(Task input Opens)
/-- F32X on a zero (R87). -/
theorem f32xOp_of_zero {v : BitVec 64} (h : classify (exponent11 v) (fraction52 v) = .zero) :
    f32xOp v = .ok (.f754 .zero ⟨signBit v, 0, 0⟩, []) := by
  simp only [f32xOp, h]
  rfl

/-- F32X on a normal value (R88). -/
theorem f32xOp_of_normal {v : BitVec 64} (h : classify (exponent11 v) (fraction52 v) = .normal) :
    f32xOp v = .ok (.f754 .normal (normalFields v), []) := by
  obtain ⟨hlow, -⟩ := (classify_eq_normal_iff _ _).mp h
  have hexp : BitVec.ofInt 8 (rebiased (exponent11 v)) = BitVec.ofNat 8 ((exponent11 v).toNat - 896) := by
    have hrebiased : rebiased (exponent11 v) = (((exponent11 v).toNat - 896 : Nat) : Int) := by
      rw [rebiased]
      omega
    rw [hrebiased, BitVec.ofInt_natCast]
  have hman : cutMantissa Config.f32Round (fraction52 v) = BitVec.ofNat 23 ((fraction52 v).toNat / 2 ^ 29) :=
    BitVec.eq_of_toNat_eq (by
      rw [cutMantissa, BitVec.extractLsb'_toNat, BitVec.toNat_ofNat, Nat.shiftRight_eq_div_pow])
  simp only [f32xOp, h]
  rw [hexp, hman, normalFields]

/-- F32X on any other operand fails with the class (R89). -/
theorem f32xOp_of_special {v : BitVec 64} {c : Class754} (h : classify (exponent11 v) (fraction52 v) = c)
    (hzero : c ≠ .zero) (hnormal : c ≠ .normal) : f32xOp v = .error (.unsupportedSpecialValue c) := by
  simp only [f32xOp, h]
  cases c with
  | zero => exact absurd rfl hzero
  | normal => exact absurd rfl hnormal
  | subnormal | infinite | nan => rfl

/-- A normal result comes from a normal operand, and its fields are the operand's (R88). -/
theorem f32xOp_eq_ok_normal {v : BitVec 64} {g : Fields754} {t : Trace}
    (h : f32xOp v = .ok (.f754 .normal g, t)) :
    classify (exponent11 v) (fraction52 v) = .normal ∧ g = normalFields v := by
  by_cases hnormal : classify (exponent11 v) (fraction52 v) = .normal
  · rw [f32xOp_of_normal hnormal] at h
    cases h
    exact ⟨hnormal, rfl⟩
  · by_cases hzero : classify (exponent11 v) (fraction52 v) = .zero
    · rw [f32xOp_of_zero hzero] at h
      cases h
    · rw [f32xOp_of_special rfl hzero hnormal] at h
      cases h

/-- The class of an operand by its exponent field `e` and its fraction `f`, in the order of R86. -/
theorem classify_doubleOperand {b a : Word} {e f : Nat} (he : e = b.toNat / 2 ^ 20 % 2 ^ 11)
    (hf : f = b.toNat % 2 ^ 20 * 2 ^ 32 + a.toNat) :
    classify (exponent11 (doubleOperand b a)) (fraction52 (doubleOperand b a)) =
      if e = 2047 then (if f = 0 then .infinite else .nan)
      else if e = 0 then (if f = 0 then .zero else .subnormal)
      else if 1151 ≤ e then .infinite
      else if e ≤ 896 then .subnormal
      else .normal := by
  have hzero : fraction52 (doubleOperand b a) = 0 ↔ f = 0 := by
    rw [hf, ← toNat_fraction52_doubleOperand]
    exact BitVec.toNat_inj.symm
  have hexp : (exponent11 (doubleOperand b a)).toNat = e := (toNat_exponent11_doubleOperand b a).trans he.symm
  have hinfinite : 255 ≤ rebiased (exponent11 (doubleOperand b a)) ↔ 1151 ≤ e := by rw [rebiased, hexp]; omega
  have hsubnormal : rebiased (exponent11 (doubleOperand b a)) ≤ 0 ↔ e ≤ 896 := by rw [rebiased, hexp]; omega
  simp only [classify, hexp, hzero, hinfinite, hsubnormal]

section Delivered

variable {b a : Word} {c : Class754}

/-- What F32X delivers for a zero (R87). -/
theorem delivers_f32x_of_zero (h : classify (exponent11 (doubleOperand b a)) (fraction52 (doubleOperand b a)) = .zero)
    (s : State) : Delivers (.f32x b a) s (.ok (.f754 .zero ⟨b.getLsbD 31, 0, 0⟩)) [] := by
  rw [delivers_iff, resultOf, f32xOp_of_zero h, signBit_doubleOperand]
  rfl

/-- What F32X delivers for a normal value (R88). -/
theorem delivers_f32x_of_normal
    (h : classify (exponent11 (doubleOperand b a)) (fraction52 (doubleOperand b a)) = .normal) (s : State) :
    Delivers (.f32x b a) s (.ok (.f754 .normal (normalFields (doubleOperand b a)))) [] := by
  rw [delivers_iff, resultOf, f32xOp_of_normal h]
  rfl

/-- What F32X delivers for any other operand (R89). -/
theorem delivers_f32x_of_special
    (h : classify (exponent11 (doubleOperand b a)) (fraction52 (doubleOperand b a)) = c) (hzero : c ≠ .zero)
    (hnormal : c ≠ .normal) (s : State) : Delivers (.f32x b a) s (.fail (.unsupportedSpecialValue c)) [] := by
  rw [delivers_iff, resultOf, f32xOp_of_special h hzero hnormal]
  rfl

end Delivered

/-- Settles O41: the branches are the classes. -/
theorem f32xExtractsOrClassifies : Obligations.F32xExtractsOrClassifies := by
  intro b a s e f he hf
  have hcls := classify_doubleOperand he hf
  split_ifs at hcls ⊢
  · exact delivers_f32x_of_special hcls (by decide) (by decide) s
  · exact delivers_f32x_of_special hcls (by decide) (by decide) s
  · exact delivers_f32x_of_zero hcls s
  · exact delivers_f32x_of_special hcls (by decide) (by decide) s
  · exact delivers_f32x_of_special hcls (by decide) (by decide) s
  · exact delivers_f32x_of_special hcls (by decide) (by decide) s
  · rw [he, hf, ← toNat_exponent11_doubleOperand b a, ← toNat_fraction52_doubleOperand,
      ← signBit_doubleOperand b a]
    exact delivers_f32x_of_normal hcls s

/-! ## The error of the cut -/

/-- The true exponent is the same in both formats: no carry leaves the mantissa (R83, R88). -/
theorem trueExponent_normalFields {v : BitVec 64} (h : classify (exponent11 v) (fraction52 v) = .normal) :
    ((normalFields v).exponent.toNat : ℤ) - 127 = ((exponent11 v).toNat : ℤ) - 1023 := by
  obtain ⟨hlow, hhigh⟩ := (classify_eq_normal_iff _ _).mp h
  rw [normalFields, BitVec.toNat_ofNat]
  omega

/-- The mantissa is the fraction without its low 29 bits (R88). -/
theorem toNat_mantissa_normalFields (v : BitVec 64) :
    (normalFields v).mantissa.toNat = (fraction52 v).toNat / 2 ^ 29 := by
  have hlt := (fraction52 v).isLt
  rw [normalFields, BitVec.toNat_ofNat]
  omega

/-- A fraction is its top 23 bits and the 29 bits that are dropped (R88). -/
theorem fraction_eq_mantissa_add_dropped (f : Nat) :
    (f : ℚ) / 2 ^ 52 = ((f / 2 ^ 29 : Nat) : ℚ) / 2 ^ 23 + ((f % 2 ^ 29 : Nat) : ℚ) / 2 ^ 52 := by
  have hsplit : (2 ^ 29 : ℚ) * ((f / 2 ^ 29 : Nat) : ℚ) + ((f % 2 ^ 29 : Nat) : ℚ) = f := by
    exact_mod_cast Nat.div_add_mod f (2 ^ 29)
  rw [← hsplit]
  ring

/-- The dropped bits are worth less than the last place of the mantissa (R90). -/
theorem dropped_lt (f : Nat) : ((f % 2 ^ 29 : Nat) : ℚ) / 2 ^ 52 < 2 ^ (-23 : ℤ) := by
  have hlt : ((f % 2 ^ 29 : Nat) : ℚ) < 2 ^ 29 := by exact_mod_cast Nat.mod_lt f (by decide)
  calc ((f % 2 ^ 29 : Nat) : ℚ) / 2 ^ 52 < 2 ^ 29 / 2 ^ 52 := by gcongr
    _ = 2 ^ (-23 : ℤ) := by norm_num

/-- Settles O42: what the value loses is the worth of the dropped bits. -/
theorem f32xTruncatesByLessThanOneUnit : Obligations.F32xTruncatesByLessThanOneUnit := by
  intro b a s g t v v' hdelivers hv hv'
  obtain ⟨hnormal, rfl⟩ := f32xOp_eq_ok_normal (resultOf_of_delivers_ok hdelivers)
  rw [trueExponent_normalFields hnormal, toNat_mantissa_normalFields, toNat_exponent11_doubleOperand,
    toNat_fraction52_doubleOperand] at hv'
  have hlow : a.toNat % 2 ^ 29 = (b.toNat % 2 ^ 20 * 2 ^ 32 + a.toNat) % 2 ^ 29 := by omega
  rw [hlow]
  generalize b.toNat % 2 ^ 20 * 2 ^ 32 + a.toNat = f at hv hv' ⊢
  generalize ((b.toNat / 2 ^ 20 % 2 ^ 11 : Nat) : ℤ) - 1023 = z at hv hv' ⊢
  have hpos : (0 : ℚ) < 2 ^ z := by positivity
  have hloss : v - v' = ((f % 2 ^ 29 : Nat) : ℚ) / 2 ^ 52 * 2 ^ z := by
    rw [hv, hv', fraction_eq_mantissa_add_dropped]
    ring
  refine ⟨signBit_doubleOperand b a, ?_, ?_, fun hzero => ?_⟩
  · rw [← sub_nonneg, hloss]
    positivity
  · have hunit : (2 : ℚ) ^ (z - 23) = 2 ^ (-23 : ℤ) * 2 ^ z := by
      rw [← zpow_add₀ two_ne_zero, neg_add_eq_sub]
    rw [hloss, hunit]
    exact mul_lt_mul_of_pos_right (dropped_lt f) hpos
  · rw [hzero, Nat.cast_zero, zero_div, zero_mul] at hloss
    exact (sub_eq_zero.mp hloss).symm

/-! ## The host's conversion of a Numeral -/

/-- A binary64 word, as a number (R85). -/
theorem toNat_binary64 (s : Bool) (e11 : BitVec 11) (f52 : BitVec 52) :
    (binary64 s e11 f52).toNat = 2 ^ 63 * s.toNat + (2 ^ 52 * e11.toNat + f52.toNat) := by
  have hs : 2 ^ 63 * s.toNat < 2 ^ 64 := by cases s <;> decide
  have he : 2 ^ 52 * e11.toNat < 2 ^ 64 := by omega
  have hlow : 2 ^ 52 * e11.toNat + f52.toNat < 2 ^ 63 := by omega
  rw [binary64, BitVec.or_assoc, BitVec.toNat_or, BitVec.toNat_or, BitVec.toNat_shiftLeft, BitVec.toNat_shiftLeft,
    BitVec.toNat_setWidth_of_le (by decide), BitVec.toNat_setWidth_of_le (by decide),
    BitVec.toNat_setWidth_of_le (by decide), BitVec.toNat_ofBool, Nat.shiftLeft_eq, Nat.shiftLeft_eq, Nat.mul_comm,
    Nat.mod_eq_of_lt hs, Nat.mul_comm e11.toNat, Nat.mod_eq_of_lt he, ← Nat.two_pow_add_eq_or_of_lt f52.isLt,
    ← Nat.two_pow_add_eq_or_of_lt hlow]

/-- The sign is read from where it was put (R85). -/
@[simp] theorem signBit_binary64 (s : Bool) (e11 : BitVec 11) (f52 : BitVec 52) :
    signBit (binary64 s e11 f52) = s := by
  rw [signBit_eq_decide, toNat_binary64]
  cases s
  · exact decide_eq_false (by rw [Bool.toNat_false]; omega)
  · exact decide_eq_true (by rw [Bool.toNat_true]; omega)

/-- The exponent field is read from where it was put (R85). -/
@[simp] theorem exponent11_binary64 (s : Bool) (e11 : BitVec 11) (f52 : BitVec 52) :
    exponent11 (binary64 s e11 f52) = e11 := by
  apply BitVec.eq_of_toNat_eq
  rw [toNat_exponent11, toNat_binary64]
  omega

/-- The fraction is read from where it was put (R85). -/
@[simp] theorem fraction52_binary64 (s : Bool) (e11 : BitVec 11) (f52 : BitVec 52) :
    fraction52 (binary64 s e11 f52) = f52 := by
  apply BitVec.eq_of_toNat_eq
  rw [toNat_fraction52, toNat_binary64]
  omega

/-- The magnitude of a Numeral has at most 40 significant bits (R91). -/
theorem numeralUnits_lt (v : Numeral) : numeralUnits v < 2 ^ 40 := by
  rw [numeralUnits]
  omega

/-- A Numeral is zero exactly when both its parts are (R22). -/
theorem numeralUnits_eq_zero_iff (v : Numeral) : numeralUnits v = 0 ↔ v.imag = 0 ∧ v.fmag = 0 := by
  have himag : v.imag = 0 ↔ v.imag.toNat = 0 := BitVec.toNat_inj.symm
  have hfmag : v.fmag = 0 ↔ v.fmag.toNat = 0 := BitVec.toNat_inj.symm
  rw [numeralUnits, himag, hfmag]
  omega

/-- The value of a Numeral in units of `1/256` (R22). -/
theorem numeralUnits_div (v : Numeral) :
    (numeralUnits v : ℚ) / 2 ^ 8 = (v.imag.toNat : ℚ) + (v.fmag.toNat : ℚ) / 256 := by
  rw [numeralUnits]
  push_cast
  ring

/-- The normal form of a positive number (R83): `L` is the position of its highest set bit. -/
theorem significand_mul_two_pow (u L : Nat) (hle : 2 ^ L ≤ u) (hL : L ≤ 52) :
    (1 + (((u - 2 ^ L) * 2 ^ (52 - L) : Nat) : ℚ) / 2 ^ 52) * 2 ^ L = u := by
  have hpow : (2 : ℚ) ^ 52 = 2 ^ (52 - L) * 2 ^ L := by rw [← pow_add, Nat.sub_add_cancel hL]
  rw [hpow]
  push_cast [Nat.cast_sub hle]
  field_simp
  ring

section NonzeroNumeral

variable {v : Numeral}

/-- The highest set bit of a Numeral's magnitude stands below position 40 (R91). -/
theorem log2_numeralUnits_lt (h : numeralUnits v ≠ 0) : Nat.log2 (numeralUnits v) < 40 :=
  (Nat.log2_lt h).mpr (numeralUnits_lt v)

/-- The exponent field of a Numeral's word (R91). -/
theorem toNat_exponent11_binary64OfNumeral (h : numeralUnits v ≠ 0) :
    (exponent11 (binary64OfNumeral v)).toNat = Nat.log2 (numeralUnits v) + 1015 := by
  have hlog := log2_numeralUnits_lt h
  rw [binary64OfNumeral, if_neg h, exponent11_binary64, BitVec.toNat_ofNat]
  omega

/-- The fraction of a Numeral's word: the bits below the highest set bit, none lost (R91). -/
theorem toNat_fraction52_binary64OfNumeral (h : numeralUnits v ≠ 0) :
    (fraction52 (binary64OfNumeral v)).toNat =
      (numeralUnits v - 2 ^ Nat.log2 (numeralUnits v)) * 2 ^ (52 - Nat.log2 (numeralUnits v)) := by
  have hlog := log2_numeralUnits_lt h
  have hbelow : numeralUnits v - 2 ^ Nat.log2 (numeralUnits v) < 2 ^ Nat.log2 (numeralUnits v) := by
    have hlt : numeralUnits v < 2 ^ (Nat.log2 (numeralUnits v) + 1) := Nat.lt_log2_self
    omega
  have hfits : (numeralUnits v - 2 ^ Nat.log2 (numeralUnits v)) * 2 ^ (52 - Nat.log2 (numeralUnits v)) < 2 ^ 52 :=
    calc _ < 2 ^ Nat.log2 (numeralUnits v) * 2 ^ (52 - Nat.log2 (numeralUnits v)) :=
          Nat.mul_lt_mul_of_pos_right hbelow (Nat.two_pow_pos _)
      _ = 2 ^ 52 := by rw [← Nat.pow_add, Nat.add_sub_cancel' (by omega)]
  rw [binary64OfNumeral, if_neg h, fraction52_binary64, BitVec.toNat_ofNat, Nat.mod_eq_of_lt hfits]

/-- The sign of a Numeral's word is the Numeral's, zero or not. -/
theorem signBit_binary64OfNumeral (v : Numeral) : signBit (binary64OfNumeral v) = v.sgn := by
  rw [binary64OfNumeral]
  split_ifs <;> exact signBit_binary64 _ _ _

/-- A Numeral's word is of class normal (R91). -/
theorem classify_binary64OfNumeral (h : numeralUnits v ≠ 0) :
    classify (exponent11 (binary64OfNumeral v)) (fraction52 (binary64OfNumeral v)) = .normal := by
  have hlog := log2_numeralUnits_lt h
  rw [classify_eq_normal_iff, toNat_exponent11_binary64OfNumeral h]
  omega

/-- A Numeral's word has the Numeral's magnitude (R91). -/
theorem value_binary64OfNumeral (h : numeralUnits v ≠ 0) :
    (1 + ((fraction52 (binary64OfNumeral v)).toNat : ℚ) / 2 ^ 52) *
      2 ^ (((exponent11 (binary64OfNumeral v)).toNat : ℤ) - 1023) = (numeralUnits v : ℚ) / 2 ^ 8 := by
  have hlog := log2_numeralUnits_lt h
  have hexp : ((Nat.log2 (numeralUnits v) + 1015 : Nat) : ℤ) - 1023 = (Nat.log2 (numeralUnits v) : ℤ) - (8 : Nat) := by
    omega
  rw [toNat_exponent11_binary64OfNumeral h, toNat_fraction52_binary64OfNumeral h, hexp, zpow_sub₀ two_ne_zero,
    zpow_natCast, zpow_natCast, mul_div_assoc', significand_mul_two_pow _ _ (Nat.log2_self_le h) (by omega)]

end NonzeroNumeral

/-- Settles O43: a Numeral's word is the normal form of the Numeral's magnitude. -/
theorem numeralsConvertExactlyAndAreNormal : Obligations.NumeralsConvertExactlyAndAreNormal := by
  rintro v s x rfl hne
  have hunits : numeralUnits v ≠ 0 := by
    rw [Ne, numeralUnits_eq_zero_iff, not_and_or]
    exact hne
  have hword : doubleOperand ((binary64OfNumeral v).extractLsb' 32 32) ((binary64OfNumeral v).setWidth 32) =
      binary64OfNumeral v := joinWords_halves _
  have hdelivers := delivers_f32x_of_normal (hword.symm ▸ classify_binary64OfNumeral hunits) s
  refine ⟨?_, _, hdelivers, ?_⟩
  · rw [← toNat_fraction52, ← toNat_exponent11, value_binary64OfNumeral hunits, numeralUnits_div]
  · rw [hword]
    exact signBit_binary64OfNumeral v

end Sys2Proof.Proofs
end

section
/-! TOB32 (spec/43_base32_encoder.md R94 to R99). The integer symbols are read as Mathlib's base-32 digits through
`packDigits`: their number follows from the bounds on a digit list, and each symbol from the magnitude they pack to. -/

namespace Sys2Proof.Proofs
(Task input Closes)
_Exercise:_ Beginning with the line that holds "rw [classify_eq_normal_iff, toNat_exponent11_binary64OfNumeral" and ending with the last line of the material, retype each line exactly and output nothing else.

_Finished exercise:_
  rw [classify_eq_normal_iff, toNat_exponent11_binary64OfNumeral h]
  omega

/-- A Numeral's word has the Numeral's magnitude (R91). -/
theorem value_binary64OfNumeral (h : numeralUnits v ≠ 0) :
    (1 + ((fraction52 (binary64OfNumeral v)).toNat : ℚ) / 2 ^ 52) *
      2 ^ (((exponent11 (binary64OfNumeral v)).toNat : ℤ) - 1023) = (numeralUnits v : ℚ) / 2 ^ 8 := by
  have hlog := log2_numeralUnits_lt h
  have hexp : ((Nat.log2 (numeralUnits v) + 1015 : Nat) : ℤ) - 1023 = (Nat.log2 (numeralUnits v) : ℤ) - (8 : Nat) := by
    omega
  rw [toNat_exponent11_binary64OfNumeral h, toNat_fraction52_binary64OfNumeral h, hexp, zpow_sub₀ two_ne_zero,
    zpow_natCast, zpow_natCast, mul_div_assoc', significand_mul_two_pow _ _ (Nat.log2_self_le h) (by omega)]

end NonzeroNumeral

/-- Settles O43: a Numeral's word is the normal form of the Numeral's magnitude. -/
theorem numeralsConvertExactlyAndAreNormal : Obligations.NumeralsConvertExactlyAndAreNormal := by
  rintro v s x rfl hne
  have hunits : numeralUnits v ≠ 0 := by
    rw [Ne, numeralUnits_eq_zero_iff, not_and_or]
    exact hne
  have hword : doubleOperand ((binary64OfNumeral v).extractLsb' 32 32) ((binary64OfNumeral v).setWidth 32) =
      binary64OfNumeral v := joinWords_halves _
  have hdelivers := delivers_f32x_of_normal (hword.symm ▸ classify_binary64OfNumeral hunits) s
  refine ⟨?_, _, hdelivers, ?_⟩
  · rw [← toNat_fraction52, ← toNat_exponent11, value_binary64OfNumeral hunits, numeralUnits_div]
  · rw [hword]
    exact signBit_binary64OfNumeral v

end Sys2Proof.Proofs
end

section
/-! TOB32 (spec/43_base32_encoder.md R94 to R99). The integer symbols are read as Mathlib's base-32 digits through
`packDigits`: their number follows from the bounds on a digit list, and each symbol from the magnitude they pack to. -/

namespace Sys2Proof.Proofs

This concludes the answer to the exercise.